Sengende Hitze, leere Umgebungen: eine Allegorie der figuralen Innenlandschaft des Protagonisten Jeffrey Taylor (Kurt Russell), der sich in einem lebensfeindlichen Raum vom liberalen Stadtmenschen zum archaischen Überlebensrowdy wandelt und symbolisch reinigt, um seine entführte Frau (Kathleen Quinlan) zu finden. Des Öfteren steht er in sengender Hitze allein in weiter Leere. Mostow handwerkelt in ähnlicher Art wie Spielberg in "Duell": die mit krummen Kamerawinkeln eingerahmten Blicke vertrauensunwürdiger Gesichter zwielichtiger Gestalten brummender Monster (diffuseste Bedrohungen im Sand sind hierbei wieder Fahrzeuge) befeuern die Paranoia.

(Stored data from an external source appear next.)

-- ==== Sys2Proof/Machine/Dispatch.lean ====
section
/-! DEFINITION. One arm per instruction: the meaning it calls. -/

namespace Sys2Proof.Machine

def exec (i : Instr) (s : State) : Host.Outcome State Fault Refusal :=
  match i with
  | .setSliceSize dir ch size => Sys2Proof.Machine.execSetSliceSize dir ch size s
  | .getSlice dir ch => Sys2Proof.Machine.execGetSlice dir ch s
  | .translate dir ch pointer => Sys2Proof.Machine.execTranslate dir ch pointer s
  | .plan dir ch pointer length => Sys2Proof.Machine.execPlan dir ch pointer length s
  | .receive ch length => Sys2Proof.Machine.execReceive ch length s
  | .transmit ch length => Sys2Proof.Machine.execTransmit ch length s
  | .rdReg addr => Sys2Proof.Machine.execRdReg addr s
  | .wrReg addr => Sys2Proof.Machine.execWrReg addr s
  | .rdBlk addr len => Sys2Proof.Machine.execRdBlk addr len s
  | .wrBlk addr len => Sys2Proof.Machine.execWrBlk addr len s

end Sys2Proof.Machine
end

Die klassische Frage richtet sich ans Publikum: "Was würdest du tun?" "Breakdown" ist ebenso klassisch zusammengeklebtes Subtilkino mit keinem Schnörkel zu viel und einer beträchtlichen Menge perfider Manipulation in direkter Kommunikation mit dem Zuschauer, indem jeder sich durch ein merkwürdiges Zucken verraten könnte, in dieser wüstenartigen Zwischenzone von Paradies und Hölle.

Spannungsgeladene Thrills falscher Verdächtigungen, langhaarige Trucker und absonderliche Kneipen mit kampfeslustigem Personal nähren Unsicherheit und Gefahr. Mostow macht Einiges richtig, setzt in erster Linie auf einen verzweifelten Kurt Russel und einen abgeklärten J. T. Walsh, begleitet mit der atmosphärischen Untermalung Basil Poledouris'. Allzu früh lässt er allerdings die Katze aus dem Sack, dabei war die Geschichte anfangs effektiv verknotet. Hätte Mostow die Spannungssauce aus Anspannung der ersten Hälfte weitergerührt, hätte dies ein merklich besserer Film werden können. So aber ist der Actionanteil in der zweiten Hälfte zwar gefällig (Mostow bleibt ein veritabler Krawallregisseur) und wird immer wieder von eindrucksvollen psychologischen Schweißausbrüchen unterbrochen (Fiktion und Realität, trügerische Hoffnung und sehnsuchtsvolle Wunschvorstellung verschwimmen in der dichten  Banksequenz vollends), aber letztendlich zu großspurig, als dass es dem Film in seiner mit wenigen Mitteln ein Höchstmaß an Intensität zeugenden Ambition zugestanden hätte.